Julia Sear, a clinical social worker in New York who has worked in gerontology for 20 years, told of a 91-year-old client with $300,000 in savings that she is terrified to touch. The client’s husband is dead, and she has no children to inherit her wealth. Nevertheless, “her anxiety level has gone up around this money, because she thinks, ‘There’s nobody who’s going to take care of me,’” Sear said.

 

Failing to make long-term care affordable

The unavailability of affordable long-term care insurance  — which is not covered by Medicare — is the most important risk factor in causing seniors not to spend, according to the economists who have studied the matter. It is even more important than medical expenses, they say, because these are usually covered at least partly by insurance or government benefits.

Private long-term care insurance is a small and capricious market, said Joe Caldwell, director of Long-Term Services and Supports Policy for the National Council on Aging: only about 10 percent of Americans over 50 are currently insured, and their plans are prohibitively expensive for all but the wealthy and subject to sharp and sudden rises in premiums. Medicaid provides relief only insofar as it keeps those already poor from total destitution, stepping in to provide long-term care once a senior has less than about $2,000 in assets. With nursing home costs averaging around $70,000 a year, the expense can “wipe out most people’s assets within a year or two,” Caldwell said. “It’s not pretty.”

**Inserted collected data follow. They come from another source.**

/-! The remap (R25, R27). -/

/-- The least displacement of a die to the free sites, and its site; the lower row on a tie. -/
def nearestSite (d : Nat) (free : List Nat) : Option (Nat × Nat) :=
  free.foldl (fun best v =>
    match best with
    | none => some (displacement d v, v)
    | some b => if displacement d v < b.1 then some (displacement d v, v) else some b) none

/-- The die that R27 places next: (displacement, die, site). -/
def nextPlaced (dies free : List Nat) : Option (Nat × Nat × Nat) :=
  dies.foldl (fun best d =>
    match nearestSite d free, best with
    | some (x, v), none => some (x, d, v)
    | some (x, v), some b => if x < b.1 then some (x, d, v) else some b
    | none, b => b) none

/-- The entry of a die on a site with these physical cores. -/
def placeEntry (site : Nat) (phys : List Nat) : List Byte :=
  leBytes 1 site ++ zeros 7 ++ phys.map (BitVec.ofNat 8) ++ zeros 8

/-- R27: the unplaced dies take spare sites, on their default cores; with no free site a die becomes unmapped if
REDUCED_SIZE is negotiated, and else keeps its place (R442). -/
def State.placeDies (s : State) : Nat → ConfigSet → List Nat → ConfigSet
  | 0, c, _ => c
  | n + 1, c, dies =>
    match nextPlaced dies (s.freeSites c) with
    | some (_, d, v) =>
      s.placeDies n (c.setItem 1 d (placeEntry v ((List.range 48).map defaultPhys))) (dies.filter (· != d))
    | none =>
      if s.feature 3 then dies.foldl (fun (c : ConfigSet) d => c.setItem 1 d (placeEntry 0xFF (List.replicate 48 0xFF))) c
      else c

/-- On-die hops between two routers. -/
def coreHops (p q : Nat) : Nat :=
  (max (coreX p) (coreX q) - min (coreX p) (coreX q)) + (max (coreY p) (coreY q) - min (coreY p) (coreY q))

/-- R25: the spare core that a logical core moves to: nearest to the failed core, the lower index on a tie. -/
def State.spareFree (s : State) (c : ConfigSet) (d site failed : Nat) : Option Nat :=
  let free := ([22, 27] : List Nat).filter (fun p => s.coreWorks site p && (List.range 48).all (fun l => c.physByte d l != p))
  match free with
  | [a, b] => some (if coreHops failed b < coreHops failed a then b else a)
  | l => l.head?

/-- The logical cores of a die on cores that do not work move to spare cores, in ascending order, or become vacant (R386,
R439). -/
def State.moveCores (s : State) (c : ConfigSet) (d : Nat) : ConfigSet :=
  match c.site d with
  | none => c
  | some site =>
    (List.range 48).foldl (fun (c : ConfigSet) l =>
      let p := c.physByte d l
      if p = 0xFF || s.coreWorks site p then c
      else
        let v := (s.spareFree c d site p).getD 0xFF
        c.setItem 1 d (patchBytes (c.item 1 d) (8 + l) [BitVec.ofNat 8 v])) c

/-- The RWT registers that a set holds for one part are held for another. -/
def ConfigSet.copyRegs (c : ConfigSet) (u v : Nat) : ConfigSet :=
  (c.regs.filter (fun e => e.1 / 0x100000000 == u)).foldl (fun (c : ConfigSet) e => c.setReg v (e.1 % 0x100000000) e.2) c

/-- The RWT registers follow a die or core that has moved. -/
def ConfigSet.followRegs (old new : ConfigSet) : ConfigSet :=
  (List.range 192).foldl (fun (c : ConfigSet) d =>
    match old.site d, new.site d with
    | some a, some b =>
      let c := if a = b then c else c.copyRegs (unitDie a) (unitDie b)
      (List.range 48).foldl (fun (c : ConfigSet) l =>
        match old.coreIx d l, new.coreIx d l with
        | some p, some q => if p = q then c else c.copyRegs (unitCore p) (unitCore q)
        | _, _ => c) c
    | _, _ => c) new

/-- The remap of a set for the failures now known. -/
def State.remapSet (s : State) (c : ConfigSet) : ConfigSet :=
  let lost := (List.range 192).filter (fun d =>
    match c.site d with
    | none => false
    | some v => s.boot.badSites.contains v)
  let placed := s.placeDies 192 c lost
  c.followRegs ((List.range 192).foldl (fun (c : ConfigSet) d => s.moveCores c d) placed)

/-- A launch entry names a vacant core (R386). -/
def ConfigSet.vacantLaunch (c : ConfigSet) : Bool := (c.items 4).any (fun e => (c.coreOf (launchCore e)).isNone)

/-- What a remap changes: logical cores moved to a spare core of their die (die, logical core, spare), and dies placed on
another site. -/
def coresMoved (old new : ConfigSet) : List (Nat × Nat × Nat) :=
  (List.range 192).flatMap (fun d =>
    if (new.site d).isNone || old.site d != new.site d then []
    else (List.range 48).filterMap (fun l =>
      match new.phys d l with
      | some p => if old.phys d l = some p then none else some (d, l, p)
      | none => none))
def diesMoved (old new : ConfigSet) : List (Nat × Nat) :=
  (List.range 192).filterMap (fun d =>
    match new.site d with
    | some v => if old.site d = some v then none else some (d, v)
    | none => none)

/-- The log entries and events of a remap (R422, R439, R442). -/
def State.noteRemap (s : State) (old new : ConfigSet) : State :=
  let s := (diesMoved old new).foldl (fun (s : State) e => s.appendLog 2 e.2 0 e.1) s
  (coresMoved old new).foldl (fun (s : State) e =>
    let site := (new.site e.1).getD 0
    (s.appendLog 4 site e.2.2 e.2.1).raise .degraded 0xB1 ⟨site, 0x3F, false, 0⟩ none (e.2.1 + 2 ^ 8 * e.2.2)) s

/-! Acceptance (R278, R281). -/

/-- A tack of the sealed shadow set is accepted. -/
def State.acceptTack (s : State) (auto : Bool) (cmd : Option (Nat × Nat)) (halt : Bool) : State :=
  { s with
    maint := { s.maint with recovery := s.maint.recovery || auto }
    cfg := { s.cfg with
      pending := true, locked := true, auto := auto, drain := false, command := cmd, halt := halt, boundaryAt := none,
      tackSent := none, swappedAt := none } }

/-- R281: the automatic tack that follows a loss. While a host tack waits, its set is amended; once a tack has been sent,
another follows it. -/
def State.autoTack (s : State) (halt : Bool) : State :=
  if s.cfg.tackSent.isSome then
    let s := { s with cfg := { s.cfg with autoQ := true } }
    if halt then s.haltTicking else s
  else
    let host := s.cfg.pending && !s.cfg.auto
    let base := if host then s.shadow else s.active
    let c := s.generate (s.remapSet base)
    match s.sealFail c none with
    | some f =>
      let s := s.recordSeal f
      let s := if host then s else { s with shadow := c, cfg := { s.cfg with isSealed := false } }
      if halt then s.haltTicking else s
    | none =>
      let s := (s.sealed c (sha384 c.image) host).noteRemap base c
      let s := s.raise .degraded 0x41 .none none 0
      if s.cfg.pending then { s with cfg := { s.cfg with halt := s.cfg.halt || halt } }
      else s.acceptTack true none halt

/-! The boundary (R273, R278, R279). -/

/-- No started tick runs, and no class-0 message is on its way. -/
def State.atBoundary (s : State) : Bool :=
  s.gen.class0.isNone && s.gen.class0Q.isEmpty && (s.gen.ticks.isEmpty || !s.ticking)

/-- The tack changes placement, holes, `MESH_ROUTE` or a tree. -/
def State.tackDrains (s : State) : Bool :=
  decide (s.active.graph ≠ s.shadow.graph) || decide ((List.range 192).map s.active.siteByte ≠ (List.range 192).map s.shadow.siteByte)
    || (List.range 192).any (fun d => decide ((List.range 48).map (s.active.phys d) ≠ (List.range 48).map (s.shadow.phys d)))

/-- Every router and station is empty. -/
def State.drained (s : State) : Bool :=
  s.mesh.packets.all (fun e =>
    match e.2 with
    | some x =>
      x.place == .inject
    | none => true)

/-- The templates that the new set gives the core `p`. -/
def ConfigSet.templatesOf (c : ConfigSet) (p : Nat) : List (List Byte) :=
  (c.items 5).filter (fun e => c.coreOf (tmplCore e) == some p)

/-- The template windows that close: those of the old set that the new one does not repeat. -/
def Spad.oldTemplates (sp : Spad) (new : List (List Byte)) : List Nat :=
  (List.range 32).filter (fun w => let x := sp.win w
    x.isOpen && !x.tmpl.isEmpty && !new.contains x.tmpl)

/-- A template that opens anew. -/
def Spad.opensNew (sp : Spad) (e : List Byte) : Bool :=
  !(List.range 32).any (fun w => let x := sp.win w; x.isOpen && !x.closing && x.tmpl == e)

/-- The task windows that overlap a template that opens anew. -/
def Spad.inTheWay (sp : Spad) (new : List (List Byte)) : List Nat :=
  (List.range 32).filter (fun w => let x := sp.win w
    x.isOpen && x.tmpl.isEmpty && new.any (fun e => let d := tmplDesc e
      sp.opensNew e && decide (d.base < x.base + x.bound) && decide (x.base < d.base + d.bound)))

def Window.slots (x : Window) : Nat := if x.isOpen && x.channel then x.credits else 0

/-- The new templates fit beside the windows that `gone` leaves open: free windows and channel slots. -/
def Spad.fits (sp : Spad) (new : List (List Byte)) (gone : List Nat) : Bool :=
  let open_ := (List.range 32).filter (fun w => (sp.win w).isOpen && !gone.contains w)
  let add := new.filter sp.opensNew
  let addSlots := (add.map (fun e => let d := tmplDesc e; if d.channel then d.bound / d.slotBytes else 0)).sum
  decide (open_.length + add.length ≤ 32)
    && decide ((open_.map (fun w => (sp.win w).slots)).sum + addSlots ≤ 1024)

The Community Living Assistance Services and Supports (CLASS) Act, originally part of Obama’s health reform plan, would have created a voluntary public long-term care insurance program. After it was enacted, however, the Obama administration (via Health and Human Services) came to the conclusion that it was financially untenable, and that portion of the Affordable Care Act was defunded and later formally repealed by congress. But the CLASS act, Caldwell said, actually had several workable strategies to become financially feasible, many developed by Health and Human Services itself — strategies that Caldwell believes were ignored in the overall drive to compromise on the extent of the Affordable Care Act.

A congressionally mandated commission recently released a report describing the dire state of long-term care in the United States but, Caldwell said, offered no detailed financing solutions.  “The biggest issue is that we as a country haven’t figured out a way to finance long-term care… especially one that doesn’t force you to become poor,” Caldwell said. “Most other industrialized countries have realized this is an issue and done something.”